Akamai reports that in Q2 2015, the largest DDoS “mega attack” against its customers registered at nearly 250 Gbps. The size of these attacks has implications for healthcare information security programs.
“For smaller DDoS attacks, organizations can think about protecting against attacks from inside their datacenter with on-premises hardware,” Shen noted. “But for anything larger than a few Gbps, they really have to start thinking about cloud-based security solutions that can quickly scale up to defend against an attack of that size.”
Web Application Attacks
Web application attacks exploit vulnerabilities in applications such as flawed coding or vulnerabilities in input and output functions in web-based or web-facing applications. Cross-site scripting (XSS) and SQL injection are common web application attack methods.
Web application firewalls (WAF) are the traditional line of defense against web application attacks. A WAF continuously inspects web traffic between users and applications to identify attempts to exploit vulnerabilities in the applications. WAFs use rules engines to compare every web request against a list of pre-configured rules, which are typically tuned for the applications being protected. Because of this design, WAFs require significant management overhead in order to maximize the amount of protection afforded as well as maintain it over time.
“Web application firewalls are very complex solutions, and a lot of organizations underestimate the time and resources required to maintain them,” said Shen. “They require constant care and feeding to remain effective.”
Often an organization will install an on-premise WAF, configure it once and then ignore it. That won’t work, according to Shen. “Even if no new attack vectors have been introduced, your applications change,” he said. “You need to be aware of how application updates affect your WAF configuration and adjust accordingly.”
HIMSS Analytics recently conducted a survey to determine market activity around web-based application security. The survey revealed that while 61 percent of healthcare organizations use an on-premise WAF, only 21 percent have deployed a cloud-based WAF.8 The results are interesting because the difference matters: Cloud-based WAFs offer distinct advantages over hardware-based WAFs.
One advantage is that cloud-based WAFs are often packaged with a managed-services component. That is, the vendor partners with the client to ensure WAFs remain up-to-date with respect to emerging attack vectors and web application changes.
Cloud-based WAFs also offer the ability to scale as needed, without creating performance issues. “With appliance-based WAFs, you can have a situation where you create a conflict between the performance people, who run the applications, and the security people, who secure the data center,” said Shen. “Now you have conflicting motivations, and you may or may not pull out your WAF solution when traffic gets too high and you see an impact on performance.”

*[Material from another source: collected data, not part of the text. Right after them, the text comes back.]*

/-- The two entries at the top replaced by one result (R75). -/
def State.replaceTop (f : Word → Word → Word) (s : State) : State :=
  (s.setSp (s.sp - 2)).push (f (s.slot (s.sp - 2)) (s.slot (s.sp - 1)))

/-- The state an instruction leaves where it succeeds. -/
def instrEffect : Instr → State → State
  | .nop _, s => s.advance
  | .push v, s => (s.push v).advance
  | .dup k, s => (s.push (s.slot (s.sp - 1 - k.toNat))).advance
  | .plus _, s => (s.replaceTop fun a b => wrap64 (a.toInt + b.toInt)).advance
  | .minus _, s => (s.replaceTop fun a b => wrap64 (a.toInt - b.toInt)).advance
  | .mult _, s => (s.replaceTop fun a b => wrap64 (a.toInt * b.toInt)).advance
  | .div _, s => (s.replaceTop fun a b => wrap64 (tdiv a.toInt b.toInt)).advance
  | .jmp t, s => s.setIp t
  | .eq _, s => (s.replaceTop equalityWord).advance
  | .jmpIf t, s => (s.setSp (s.sp - 1)).setIp (if s.slot (s.sp - 1) = 0#64 then s.ip + 1#64 else t)
  | .halt _, s => s.setHalted
  | .printDebug _, s => ((s.setSp (s.sp - 1)).emit (s.slot (s.sp - 1))).advance

/-- What an instruction that succeeds emits (R88). -/
def instrOutput : Instr → State → List Word
  | .printDebug _, s => [s.slot (s.sp - 1)]
  | _, _ => []

/-- The instruction's meaning in this state is its test and its effect: `err` takes the error it raises, or `sp` meets
its need (R72) and the effect takes place. -/
def ErrsOrSucceeds (i : Instr) (s : State) : Prop :=
  (∃ e, instrError i s = some e ∧ exec i s = .next (s.setErr e)) ∨
    instrError i s = none ∧ spReady s.params.stackCapacity i s.sp ∧ exec i s = .next (instrEffect i s)

/-- An instruction that is a binary operation past the test of the length. -/
theorem errsOrSucceeds_of_binary {i : Instr} {f : Word → Word → Word} {s : State} (hexec : exec i s = binary f s)
    (herr : instrError i s = if s.sp < 2 then some .stackUnderflow else none)
    (hneed : spReady s.params.stackCapacity i s.sp ↔ 2 ≤ s.sp)
    (heff : instrEffect i s = (s.replaceTop f).advance) : ErrsOrSucceeds i s := by
  rcases lt_or_ge s.sp 2 with hshort | hready
  · exact .inl ⟨_, herr.trans (if_pos hshort), exec_binary_of_short hexec hshort⟩
  · exact .inr ⟨herr.trans (if_neg hready.not_gt), hneed.mpr hready,
      (hexec.trans (binary_of_ready hready f)).trans (heff ▸ rfl)⟩

theorem push_errsOrSucceeds (v : Word) (s : State) : ErrsOrSucceeds (.push v) s := by
  rcases lt_or_ge s.sp s.params.stackCapacity with hroom | hfull
  · exact .inr ⟨if_pos hroom, hroom, execPush_of_room hroom v⟩
  · exact .inl ⟨_, if_neg hfull.not_gt, execPush_of_full hfull v⟩

theorem dup_errsOrSucceeds (k : Word) (s : State) : ErrsOrSucceeds (.dup k) s := by
  rcases lt_or_ge k.toInt 0 with hneg | h0
  · exact .inl ⟨_, if_pos hneg, execDup_of_negative hneg s⟩
  rcases lt_or_ge k.toInt s.sp with hready | hshort
  · have herr : instrError (.dup k) s = if s.sp < s.params.stackCapacity then none else some .stackOverflow :=
      (if_neg h0.not_gt).trans (if_neg hready.not_ge)
    have hexec := execDup_eq_execPush h0 hready
    rcases lt_or_ge s.sp s.params.stackCapacity with hroom | hfull
    · exact .inr ⟨herr.trans (if_pos hroom), ⟨h0, hready, hroom⟩, hexec.trans (execPush_of_room hroom _)⟩
    · exact .inl ⟨_, herr.trans (if_neg hfull.not_gt), hexec.trans (execPush_of_full hfull _)⟩
  · exact .inl ⟨_, (if_neg h0.not_gt).trans (if_pos hshort), execDup_of_short h0 hshort⟩

theorem div_errsOrSucceeds (o : Word) (s : State) : ErrsOrSucceeds (.div o) s := by
  rcases lt_or_ge s.sp 2 with hshort | hready
  · exact .inl ⟨_, if_pos hshort, exec_div_of_short hshort o⟩
  by_cases htop : s.slot (s.sp - 1) = 0#64
  · exact .inl ⟨_, (if_neg hready.not_gt).trans (if_pos htop), exec_div_of_zero hready htop o⟩
  · exact errsOrSucceeds_of_binary (exec_div_of_ne_zero hready htop o) (by rw [instrError, if_neg htop]) .rfl rfl

theorem jmpIf_errsOrSucceeds (t : Word) (s : State) : ErrsOrSucceeds (.jmpIf t) s := by
  rcases lt_or_ge s.sp 1 with hshort | hready
  · exact .inl ⟨_, if_pos hshort, execJmpIf_of_short hshort t⟩
  · exact .inr ⟨if_neg hready.not_gt, hready, execJmpIf_of_ready hready t⟩

theorem printDebug_errsOrSucceeds (o : Word) (s : State) : ErrsOrSucceeds (.printDebug o) s := by
  rcases lt_or_ge s.sp 1 with hshort | hready
  · exact .inl ⟨_, if_pos hshort, execPrintDebug_of_short hshort o⟩
  · exact .inr ⟨if_neg hready.not_gt, hready, execPrintDebug_of_ready hready o⟩

/-- Every instruction is its test and its effect, in every state. -/
theorem exec_errsOrSucceeds (i : Instr) (s : State) : ErrsOrSucceeds i s := by
  cases i with
  | nop o | jmp t | halt o => exact .inr ⟨rfl, trivial, rfl⟩
  | push v => exact push_errsOrSucceeds v s
  | dup k => exact dup_errsOrSucceeds k s
  | plus o => exact errsOrSucceeds_of_binary (exec_plus o s) rfl .rfl rfl
  | minus o => exact errsOrSucceeds_of_binary (exec_minus o s) rfl .rfl rfl
  | mult o => exact errsOrSucceeds_of_binary (exec_mult o s) rfl .rfl rfl
  | div o => exact div_errsOrSucceeds o s
  | eq o => exact errsOrSucceeds_of_binary (exec_eq o s) rfl .rfl rfl
  | jmpIf t => exact jmpIf_errsOrSucceeds t s
  | printDebug o => exact printDebug_errsOrSucceeds o s

theorem exec_of_instrError {i : Instr} {s : State} {e : ErrorKind} (h : instrError i s = some e) :
    exec i s = .next (s.setErr e) := by
  obtain ⟨e', he, hx⟩ | ⟨he, -⟩ := exec_errsOrSucceeds i s
  · cases h.symm.trans he
    exact hx
  · cases h.symm.trans he

theorem exec_of_no_instrError {i : Instr} {s : State} (h : instrError i s = none) :
    exec i s = .next (instrEffect i s) := by
  obtain ⟨e, he, -⟩ | ⟨-, -, hx⟩ := exec_errsOrSucceeds i s
  · cases h.symm.trans he
  · exact hx

/-- What an instruction has done: written its error, or had its effect where it raises none. -/
theorem exec_error_or_effect {i : Instr} {s t : State} (h : exec i s = .next t) :
    (∃ e, instrError i s = some e ∧ t = s.setErr e) ∨ instrError i s = none ∧ t = instrEffect i s := by
  obtain ⟨e, he, hx⟩ | ⟨he, -, hx⟩ := exec_errsOrSucceeds i s
  · cases hx.symm.trans h
    exact .inl ⟨e, he, rfl⟩
  · cases hx.symm.trans h
    exact .inr ⟨he, rfl⟩

/-- No instruction raises `OK`. -/
theorem instrError_ne_ok (i : Instr) (s : State) : instrError i s ≠ some .ok := by
  unfold instrError
  repeat' split
  all_goals decide

/-- What a step that answers a next state has done: written an error kind, of the fetch or of the fetched instruction,
or run a fetched instruction that raises none. -/
theorem step_error_or_effect {s t : State} (h : step s = .next t) :
    (∃ e, e ≠ .ok ∧ t = s.setErr e) ∨
      ∃ i, fetchDecode s = .ok i ∧ instrError i s = none ∧ t = instrEffect i s := by
  obtain ⟨-, -, ⟨e, hne, -, rfl⟩ | ⟨i, hf, hx⟩⟩ := step_cases h
  · exact .inl ⟨e, hne, rfl⟩
  · rcases exec_error_or_effect hx with ⟨e, he, rfl⟩ | ⟨he, rfl⟩
    · exact .inl ⟨e, fun hok => instrError_ne_ok i s (hok ▸ he), rfl⟩
    · exact .inr ⟨i, hf, he, rfl⟩

@[simp] theorem instrEffect_err (i : Instr) (s : State) : (instrEffect i s).err = s.err := by
  cases i <;> rfl

/-- The output channel grows by what the instruction emits. -/
theorem instrEffect_debugOut (i : Instr) (s : State) : (instrEffect i s).debugOut = s.debugOut ++ instrOutput i s := by
  cases i with
  | printDebug o => rfl
  | _ => exact (List.append_nil _).symm

theorem instrOutput_eq_nil {i : Instr} (h : ∀ o, i ≠ .printDebug o) (s : State) : instrOutput i s = [] := by
  cases i with
  | printDebug o => exact absurd rfl (h o)
  | _ => rfl

/-! The stack pointer and the instruction pointer of an instruction that succeeds (R72, R19). -/

/-- An instruction that raises no error has the `sp` its opcode needs. -/
theorem spReady_of_no_instrError {i : Instr} {s : State} (h : instrError i s = none) :
    spReady s.params.stackCapacity i s.sp := by
  obtain ⟨e, he, -⟩ | ⟨-, hready, -⟩ := exec_errsOrSucceeds i s
  · cases h.symm.trans he
  · exact hready

/-- `sp` after an instruction that succeeds; where two entries become one, the pops do not stop at 0. -/
theorem instrEffect_sp {i : Instr} {s : State} (h : spReady s.params.stackCapacity i s.sp) :
    (instrEffect i s).sp = spAfter i s.sp := by
  cases i with
  | plus o | minus o | mult o | div o | eq o =>
    have h2 : 2 ≤ s.sp := h
    show s.sp - 2 + 1 = s.sp - 1
    omega
  | _ => rfl

/-- Settles O23: an error writes `err` alone, and the tests an instruction passes are its need of `sp`. -/
theorem stackPointerLaw : Obligations.StackPointerLaw := by
  intro i s t hok h
  rcases exec_error_or_effect h with ⟨e, he, rfl⟩ | ⟨he, rfl⟩
  · exact ⟨fun hsucc => absurd (hsucc ▸ he) (instrError_ne_ok i s), fun _ => rfl⟩
  · have hready := spReady_of_no_instrError he
    exact ⟨fun _ => ⟨hready, instrEffect_sp hready⟩, fun hfail => absurd ((instrEffect_err i s).trans hok) hfail⟩

end Sys2Proof.Machine

namespace Sys2Proof.Machine

/-! The invariant of 10_state.md R28 under each update of the state, each instruction and each command. -/

theorem State.Inv.setErr {s : State} (h : s.Inv) (hh : s.halted = false) (e : ErrorKind) : (s.setErr e).Inv :=
  { h with halted_ok := fun ht => absurd (hh.symm.trans ht) (by decide) }

theorem State.Inv.setIp {s : State} (h : s.Inv) (t : Word) : (s.setIp t).Inv := { h with }

theorem State.Inv.advance {s : State} (h : s.Inv) : s.advance.Inv := h.setIp _

theorem State.Inv.emit {s : State} (h : s.Inv) (v : Word) : (s.emit v).Inv := { h with }

theorem State.Inv.setHalted {s : State} (h : s.Inv) (he : s.err = .ok) : s.setHalted.Inv :=
  { h with halted_ok := fun _ => he }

Cloud-based WAFs eliminate the conflict between application performance and WAF functionality. The cloudbased WAF still sits between the web and the organization’s applications, but the functionality resides in the cloud, rather than drawing on internal network resources.
“Cloud-based WAFs also have the advantage of intercepting malicious cyber activity at the edge of the internet,” said Shen. “Because the WAF resides in the cloud, discovered attack traffic can be deflected or dropped before it even touches the healthcare provider’s network or applications.”
“The bottom line is that the more difficult we make our systems to breach, the less likely it is that we will be a target,” Kim concluded. “The key is continued investment in the right people, the right organizational policies and the right technologies.”